_Required work_.
Up to and including the line that contains "TXC of this cycle", reproduce every line exactly, beginning with the first line below.
(Data excerpts begins)
/-- One of the 256 cores (R16, R18). -/
structure Core where
  ctxs    : Map Ctx := []  -- contexts 0 to 3 (R18)
  cyc     : Nat := 0  -- schedule cycles (R48)
  clk     : Nat := 0  -- compute cycles (R48)
  issuing : Option Nat := none  -- the issuing context (R285)
  last    : Nat := 3  -- the one that issued last
  pickAt  : Option Nat := none  -- the cycle of its next choice (R285)
  midIss  : Bool := false  -- an issue is in progress
  sp      : Mem := []  -- scratchpad/L1 SRAM (R86)
  empt    : List Nat := []  -- words that are EMPTY (R91)
  regions : List Region := []  -- regions (R86)
  arr     : ArrayState := {}  -- function array (R184)
  arrOf   : Option Nat := none  -- the launch that its state belongs to (R185)
  xpOf    : Option Nat := none  -- the launch that the transposer buffer belongs to (R235)
  xpose   : Map Vec := []  -- transposer buffer (R235)
  xposeW  : List (Nat × Nat × Vec) := []  -- its row writes to come: cycle, row, data
  xclear  : Bool := false  -- a TXC of this cycle
  defq    : List DefEntry := []  -- deferral queue (R315)
  batches : List Batch := []  -- deferral batches (R317)
  plog    : List LogEntry := []  -- promotion log, oldest first (R153)
  gen     : BitVec 16 := 0  -- current generation (R153)
  plnum   : BitVec 32 := 0  -- number of the newest log entry (R84, R153)
  l1      : List L1Line := []  -- L1 (R89)
  acc     : List Access := []  -- accesses started and not performed (R144)
  pacq    : List PacqReq := []  -- PACQ requests it is asked (R156)
  copyq   : List CopyCmd := []  -- copy engine (R138)
  flushq  : List FlushCmd := []  -- MFLUSH commands (R103)
  jobq    : List Job := []  -- transducer jobs not dispatched (R257)
  tlb     : List Handle := []  -- first-level TLB, newest first (R328)
  holdcnt : Word := 0  -- HOLDCNT (R84)
  holdRun : Nat := 0  -- cycles of the hold in progress (R356)
  hold    : Option Nat := none  -- kind of the hold (R356)
  holdIss : Bool := false  -- it holds an issue
  portTo  : Nat := 0  -- the access port is free from this cycle (R243)
  bankHeld : Nat := 0  -- cycles held for banks by the start in hand (R116)
  rewHold : Nat := 0  -- cycles of a rewind still to hold (R369)
  busTo   : Nat := 0  -- vertical-bus cycle from which slots are not granted (R97)
  mark    : Nat := 0  -- serial number that accesses of this cycle begin from (R163)
  claims  : List Nat := []  -- banks that accesses of rows 1 and 2 take in the bank cycle that ends with the core's turn (R90)
  served  : List Nat := []  -- banks taken in the bank cycle before it
  replies : List Nat := []  -- cycles in which replies of CNTRD and XDQ land (R104, R266)
  fullAt  : Option Nat := none  -- the compute cycle in which its array last took a row at full rate (R198)
  turnOwed : Bool := false  -- its array holds a cycle for a full-rate turn that it loses (R288)
  spLog   : Nat := 32  -- logical scratchpad banks in service (R377)
  spSpare : Nat := 2  -- spare scratchpad banks (R375)
  nvb     : Map Nat := []  -- NVB of its contexts (R377)
  nmb     : Map Nat := []  -- NMB of its contexts (R377)
  rgSpare : Nat := 2  -- spare register banks (R375)
  banks   : Map Word := []  -- bank status words (R375)
  retCmd  : Word := 0  -- PBANK of its retirement command (R375)
  retire  : Option Retire := none  -- retirement in progress (R376)
  todo    : List (Nat × Start) := []  -- operations of this cycle still to run
  lastVF  : Option Nat := none  -- function of the last context bound (R333)
  lag     : Nat := 0  -- what it has behind the faster tower's clock (R394)
  deriving DecidableEq, Repr

/-- A line of the L2 or the Mere, plaintext under a key (R102, R339); `dirty` has a bit for each 16-byte block, and only
the data of dirty blocks is kept, the others being what lies below. -/
structure CLine where
  pa    : Nat
  key   : Nat
  data  : BitVec 1024
  dirty : BitVec 8 := 0
  deriving DecidableEq, Repr

/-- The fields of a launch record (R277), its pond descriptors and group entries (R279), its parameter block. -/
structure LaunchRec where
  pblock  : Nat := 0
  tuse    : Bool := false
  muse    : Bool := false
  hnd     : Bool := false
  segprot : Bool := false
  shadow  : Bool := false
  queue   : Nat := 0
  prio    : Nat := 0
  nstg    : Nat := 1
  splen   : Nat := 0
  code    : Nat := 0
  param   : Nat := 0
  spimg   : Nat := 0
  compl   : Nat := 0
  rgn     : Nat := 2
  rest    : Nat := 4
  slots   : Nat := 0
  handler : Nat := 0
  lwdog   : Nat := 0
  clen    : Nat := 1
  plen    : Nat := 0
  stages  : List (Nat × Nat) := []
  ponds   : List (Nat × Nat × Nat × Nat) := []
  groups  : List (Nat × List (Nat × Nat × Nat)) := []
  deriving DecidableEq, Repr

/-- Where a stage instance is (R282, R289, R293). -/
inductive InstState where
  | unstarted
  | bound (core ctx : Nat)
  | saved
  | ended
  deriving DecidableEq, Repr

/-- A stage instance of a launch: its state, event set (R308), saved context (R289). -/
structure InstRec where
  stage  : Nat
  num    : Nat
  st     : InstState := .unstarted
  events : BitVec 32 := 0
  saved  : Option Arch := none
  sNoStall : Bool := false
  pend   : List TrapReq := []
  parked : Bool := false
  watches : List Watch := []
  hs     : Map Word := []
  rec0   : Word × Word × Word := (0, 0, 0)
  sSeq   : Nat := 0
  deriving DecidableEq, Repr

/-- A pond: its ring's words, oldest first, and its home core (R282, R305); the cycle from which it is full, and the
earlier spans in which it was (R291). -/
structure Pond where
  home  : Option Nat := none
  words : List (BitVec 32) := []
  fullFrom : Option Nat := none
  fulls : List (Nat × Nat) := []
  deriving DecidableEq, Repr

/-- A group's generation and the members arrived in it (R307). -/
structure GroupGen where
  gen     : Nat := 0
  began   : Nat := 0
  arrived : List (Nat × Nat) := []
  deriving DecidableEq, Repr

/-- A VALID decoding table: symbol width, dispatch entries (R258, R259). -/
structure DTable where
  sw      : Nat
  entries : List Nat
  deriving DecidableEq, Repr

/-- A shadow version of a 64 KiB unit (R371): the unit's plaintext, the key of each 16-byte block (R341), the bytes that the
launch has written. -/
structure ShadowUnit where
  data    : Mem
  keys    : Map Nat := []
  written : Nat := 0
  deriving DecidableEq, Repr

/-- A selected launch (R281 to R294, R371). -/
structure Launch where
  rc       : LaunchRec
  vf       : Nat := 0
  asid     : Nat := 0
  parent   : Option Nat := none
  insts    : List InstRec := []
  ponds    : Map Pond := []
  gens     : Map GroupGen := []
  dtabs    : Map DTable := []
  selAt    : Nat := 0
  selClk   : Nat := 0
  replays  : Nat := 0
  shadow   : Map ShadowUnit := []
  later    : List (LaunchRec × Nat) := []
  orphans  : List (InstId × Watch) := []
  killed   : Bool := false
  complete : Bool := false
  wordDue  : Bool := false
  deriving DecidableEq, Repr

/-- A record in a spring queue (R280): who submitted it, when it became the head. -/
structure QRec where
  rc     : LaunchRec
  vf     : Nat
  asid   : Nat
  parent : Option Nat
  headAt : Nat := 0
  replays : Nat := 0
  deriving DecidableEq, Repr

/-- A key slot (R337): LOADED, GLOBAL, OWNER; the key material is in no register's reach. -/
structure KeySlot where
  loaded : Bool := false
  glob   : Bool := false
  owner  : Nat := 0
  key    : List Word := []
  deriving DecidableEq, Repr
(Data excerpts ends)
_Result of the exercise_.
/-- One of the 256 cores (R16, R18). -/
structure Core where
  ctxs    : Map Ctx := []  -- contexts 0 to 3 (R18)
  cyc     : Nat := 0  -- schedule cycles (R48)
  clk     : Nat := 0  -- compute cycles (R48)
  issuing : Option Nat := none  -- the issuing context (R285)
  last    : Nat := 3  -- the one that issued last
  pickAt  : Option Nat := none  -- the cycle of its next choice (R285)
  midIss  : Bool := false  -- an issue is in progress
  sp      : Mem := []  -- scratchpad/L1 SRAM (R86)
  empt    : List Nat := []  -- words that are EMPTY (R91)
  regions : List Region := []  -- regions (R86)
  arr     : ArrayState := {}  -- function array (R184)
  arrOf   : Option Nat := none  -- the launch that its state belongs to (R185)
  xpOf    : Option Nat := none  -- the launch that the transposer buffer belongs to (R235)
  xpose   : Map Vec := []  -- transposer buffer (R235)
  xposeW  : List (Nat × Nat × Vec) := []  -- its row writes to come: cycle, row, data
  xclear  : Bool := false  -- a TXC of this cycle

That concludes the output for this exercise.